LinkedIn, beware of fake message sent by scammers

The cybersecurity firm Eset has discovered a malware campaign that started with a fake job offer on LinkedIn. How to defend

There are "mass" hacker attacks, and there are tailored attacks, finely targeting specific groups of users that could be highly profitable for the attacker. Either for the information that is possible to steal from them, or for the money that the hackers might be able to take from them. Eset discovered a campaign of this second type and dubbed it "In(ter)ception".

Unlike many other malware-based attacks sent to thousands of people and devices, In(ter)ception worked differently: specific users with high-level job profiles were selected and, via LinkedIn, fake job offers were sent (via equally fake profiles) for two famous American aerospace companies. That is, Collins Aerospace and General Dynamics. Eset detected this suspicious activity between September and December 2019, and the target users of the attack were mostly from Europe or the Middle East.

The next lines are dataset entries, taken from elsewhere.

/-! removeAlert: changes only alerts -/

@[simp] theorem State.removeAlert_pending (k : AlertKey) : (s.removeAlert k).pending = s.pending := rfl
@[simp] theorem State.removeAlert_offers (k : AlertKey) : (s.removeAlert k).offers = s.offers := rfl
@[simp] theorem State.removeAlert_outside (k : AlertKey) : (s.removeAlert k).outside = s.outside := rfl
@[simp] theorem State.removeAlert_now (k : AlertKey) : (s.removeAlert k).now = s.now := rfl
@[simp] theorem State.removeAlert_freeCount (k : AlertKey) : (s.removeAlert k).freeCount = s.freeCount := rfl
@[simp] theorem State.removeAlert_resetHeld (k : AlertKey) : (s.removeAlert k).resetHeld = s.resetHeld := rfl
@[simp] theorem State.removeAlert_strap (k : AlertKey) : (s.removeAlert k).strap = s.strap := rfl
@[simp] theorem State.removeAlert_mode (k : AlertKey) : (s.removeAlert k).mode = s.mode := rfl
@[simp] theorem State.removeAlert_defaultAction (k : AlertKey) : (s.removeAlert k).defaultAction = s.defaultAction := rfl
@[simp] theorem State.removeAlert_routes (k : AlertKey) : (s.removeAlert k).routes = s.routes := rfl
@[simp] theorem State.removeAlert_targets (k : AlertKey) : (s.removeAlert k).targets = s.targets := rfl
@[simp] theorem State.removeAlert_images (k : AlertKey) : (s.removeAlert k).images = s.images := rfl
@[simp] theorem State.removeAlert_checkList (k : AlertKey) : (s.removeAlert k).checkList = s.checkList := rfl
@[simp] theorem State.removeAlert_extents (k : AlertKey) : (s.removeAlert k).extents = s.extents := rfl
@[simp] theorem State.removeAlert_flows (k : AlertKey) : (s.removeAlert k).flows = s.flows := rfl
@[simp] theorem State.removeAlert_cells (k : AlertKey) : (s.removeAlert k).cells = s.cells := rfl
@[simp] theorem State.removeAlert_engine (k : AlertKey) : (s.removeAlert k).engine = s.engine := rfl
@[simp] theorem State.removeAlert_window (k : AlertKey) : (s.removeAlert k).window = s.window := rfl
@[simp] theorem State.removeAlert_supply (k : AlertKey) : (s.removeAlert k).supply = s.supply := rfl
@[simp] theorem State.removeAlert_ports (k : AlertKey) : (s.removeAlert k).ports = s.ports := rfl
@[simp] theorem State.removeAlert_mgmt (k : AlertKey) : (s.removeAlert k).mgmt = s.mgmt := rfl
@[simp] theorem State.removeAlert_faults (k : AlertKey) : (s.removeAlert k).faults = s.faults := rfl
@[simp] theorem State.removeAlert_flow (k : AlertKey) (g : FlowId) : (s.removeAlert k).flow g = s.flow g := rfl
@[simp] theorem State.removeAlert_target (k : AlertKey) (m : TargetId) : (s.removeAlert k).target m = s.target m := rfl
@[simp] theorem State.removeAlert_route (k : AlertKey) (m : RouteId) : (s.removeAlert k).route m = s.route m := rfl
@[simp] theorem State.removeAlert_image (k : AlertKey) (j : ImageId) : (s.removeAlert k).image j = s.image j := rfl
@[simp] theorem State.removeAlert_cell (k : AlertKey) (d : CellId) : (s.removeAlert k).cell d = s.cell d := rfl
@[simp] theorem State.removeAlert_port (k : AlertKey) (q : Port) : (s.removeAlert k).port q = s.port q := rfl

/-! dropHead: changes only mgmt -/

@[simp] theorem State.dropHead_pending : (s.dropHead).pending = s.pending := rfl
@[simp] theorem State.dropHead_offers : (s.dropHead).offers = s.offers := rfl
@[simp] theorem State.dropHead_outside : (s.dropHead).outside = s.outside := rfl
@[simp] theorem State.dropHead_now : (s.dropHead).now = s.now := rfl
@[simp] theorem State.dropHead_freeCount : (s.dropHead).freeCount = s.freeCount := rfl
@[simp] theorem State.dropHead_resetHeld : (s.dropHead).resetHeld = s.resetHeld := rfl
@[simp] theorem State.dropHead_strap : (s.dropHead).strap = s.strap := rfl
@[simp] theorem State.dropHead_mode : (s.dropHead).mode = s.mode := rfl
@[simp] theorem State.dropHead_defaultAction : (s.dropHead).defaultAction = s.defaultAction := rfl
@[simp] theorem State.dropHead_routes : (s.dropHead).routes = s.routes := rfl
@[simp] theorem State.dropHead_targets : (s.dropHead).targets = s.targets := rfl
@[simp] theorem State.dropHead_images : (s.dropHead).images = s.images := rfl
@[simp] theorem State.dropHead_checkList : (s.dropHead).checkList = s.checkList := rfl
@[simp] theorem State.dropHead_extents : (s.dropHead).extents = s.extents := rfl
@[simp] theorem State.dropHead_flows : (s.dropHead).flows = s.flows := rfl
@[simp] theorem State.dropHead_cells : (s.dropHead).cells = s.cells := rfl
@[simp] theorem State.dropHead_engine : (s.dropHead).engine = s.engine := rfl
@[simp] theorem State.dropHead_window : (s.dropHead).window = s.window := rfl
@[simp] theorem State.dropHead_supply : (s.dropHead).supply = s.supply := rfl
@[simp] theorem State.dropHead_ports : (s.dropHead).ports = s.ports := rfl
@[simp] theorem State.dropHead_alerts : (s.dropHead).alerts = s.alerts := rfl
@[simp] theorem State.dropHead_faults : (s.dropHead).faults = s.faults := rfl
@[simp] theorem State.dropHead_flow (g : FlowId) : (s.dropHead).flow g = s.flow g := rfl
@[simp] theorem State.dropHead_target (m : TargetId) : (s.dropHead).target m = s.target m := rfl
@[simp] theorem State.dropHead_route (m : RouteId) : (s.dropHead).route m = s.route m := rfl
@[simp] theorem State.dropHead_image (j : ImageId) : (s.dropHead).image j = s.image j := rfl
@[simp] theorem State.dropHead_cell (d : CellId) : (s.dropHead).cell d = s.cell d := rfl
@[simp] theorem State.dropHead_port (q : Port) : (s.dropHead).port q = s.port q := rfl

The collaboration between Eset and the two American companies made it possible to put an end to these attack attempts.

In(ter)ception: how the attack worked

The first step of the In(ter)ception hacking campaign was to create fake LinkedIn profiles of users posing as human resources executives of one of the two aerospace companies. The second step was the selection of the victim, who was then contacted via private message with a very tempting job offer in the company.

In this phase the attack was not automated at all, but "handmade": a hacker in person chatted with the victim to convince him to accept the job offer, even via a great salary. And the salary was just the bait: the victim was sent a password-protected Rar file, containing a job.offer.lnk file that, before showing the Pdf (in which the user would have found the company's economic proposal), executed the malicious code. Under the guise of a job offer, malware was then downloaded onto the victim's PC.

In(ter)ception: what was at risk

According to Eset, the malware deposited on the victim's hard drive was primarily spyware, which periodically sent data from the infected computer to various remote servers. Unfortunately, however, due to the sophisticated techniques adopted by the malware, not even Eset was able to find out what information was being extracted from the victim's computer. In one case, however, there was also an e-mail scam attempt that failed because the targeted user became suspicious right away.